In this Perspective, we discuss our recent site visits to Red Lake, Ontario and Val-d’Or, Quebec. Both Pure Gold Mining and Probe Metals have quality projects that we expect will continue with more positive exploration results.

 

Probe Metals Inc. (PRB-TSX.V)

Val-d’Or East Property Site Visit – Plenty to Expand and Explore!

We recently attended an analyst site visit to Probe Metal’s Val-d’Or East Property which hosts the past producing underground Beliveau Gold Mine and the open-pit Monique Mine.

Figure 1. Probe’s Eastern Val-d’Or Property Positions

Source: Probe Metals Inc.

Our key conclusions from the site visit:

  • Large property is under-explored
  • Property hosts high-grade gold mineralization within long, lower-grade intercepts
  • Potential for open-pit and/or underground mining
  • Probe is re-evaluating the entire property while also focussing on expanding the defined resources
  • the company continues the search to expand the property size
  • Probe is looking at the region with different geological models – traditional view of mineralization sub-parallel to the Cadillac/Larder Lake Fault and also perpendicular to the trend
  • Probe is actively exploring with five drills in a 75,000m drill program
  • Personnel are experienced and open to new geological ideas
  • Strong Institutional and Corporate support (Goldcorp Inc. (G-TSX) with ~14%)
  • Well financed with approximately $30 mln in cash and securities
  • Great location (Val-d’Or) near infrastructure – expected to keep capital and exploration costs low
  • Great jurisdiction – Quebec, Canada (Fraser Institutes ranks Quebec as #6 of World’s Most Attractive Jurisdiction for Mining Investment, 2016)

Probe Metals Inc. was created after Probe Mines Ltd. was sold to Goldcorp for the Borden Gold Project in 2015 for approximately C$526 mln. The team from Probe, armed with a $15 mln cash infusion from the sale, embarked to build a new company. The goal was to replicate the Borden Gold exploration model utilizing three components:

  • Scale – Must be able to acquire an extensive land holding
  • Infrastructure – Property must be located in a gold mining region
  • Grade – Property must have indications for high-grade gold ounces

Probe reportedly reviewed over 400 properties before deciding to focus on the Val-d’Or East Camp. In addition, Probe has properties in northern Quebec on the Lower Detour Lake/Grasset and Casa Berardi Trends and in Ontario in the West Timmins area – all regions with producing mines and multi-million-ounce resources.

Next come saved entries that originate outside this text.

-- ==== Sys2Proof/Word.lean ====
section
/-! DEFINITION. The names and plain values of the part: ports, lanes, lines, slots, bytes and sets of them
(spec/00 "Names" and "Records and lists"). -/

namespace Sys2Proof

/-- A byte on a serial port (R170). -/
abbrev Byte := BitVec 8

/-- A host port P0 to P3; the identity of a host (00 "Names"). -/
abbrev Port := Fin 4

/-- An output lane L0 to L15 (00 "Names"). -/
abbrev Lane := Fin 16

/-- A trip line T0 to T3 (00 "Names"). -/
abbrev Line := Fin 4

/-- A sample slot S0 to S31 (00 "Names"). -/
abbrev Slot := Fin 32

/-- An analog input AIN0 to AIN7 (00 "Names"). -/
abbrev Channel := Fin 8

/-- A set of ports, lines or lanes: for each member, whether it is in (00 "Records and lists": a set holds
each member at most once and has no order, so equal sets are equal data). -/
abbrev IdSet (n : Nat) := Vector Bool n

abbrev PortSet := IdSet 4
abbrev LineSet := IdSet 4
abbrev LaneSet := IdSet 16

/-- The empty set. -/
def IdSet.none (n : Nat) : IdSet n := Vector.replicate n false

end Sys2Proof
end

In the Val-d’Or area, Probe has accumulated approximately 327 sq km of land including two past producing mines:

  • Beliveau – Operated from 1989 to 1993 by Cambior Inc. (Cambior acquired by IAMGOLD Corp. (IMG-TSX) in 2006). The underground mine produced 166,936 oz gold at a grade of 3.2 g/t and was mined to a depth of 300m.
  • Monique open pit – Operated from 2013 to 2015 by Richmont Mines Inc. (RIC-TSX). The pit, to 100m depth, produced 45,694 oz gold from a grade of 2.53 g/t from 580,000 tonnes mined.

Figure 2. Val-d’Or East Property Gold Mineralization Locations

Source: Probe Metals Inc.

Gold mineralization on the Pascalis Trend is hosted in stacked, shallow-dipping, quartz-tourmaline veins within northwest/southeast trending diorite dykes (see block model in upper-right-hand side of Figure 2). The brittle diorites intrude the more ductile mafic volcanic rocks creating a competency contrast and a host for the mineralizing fluids.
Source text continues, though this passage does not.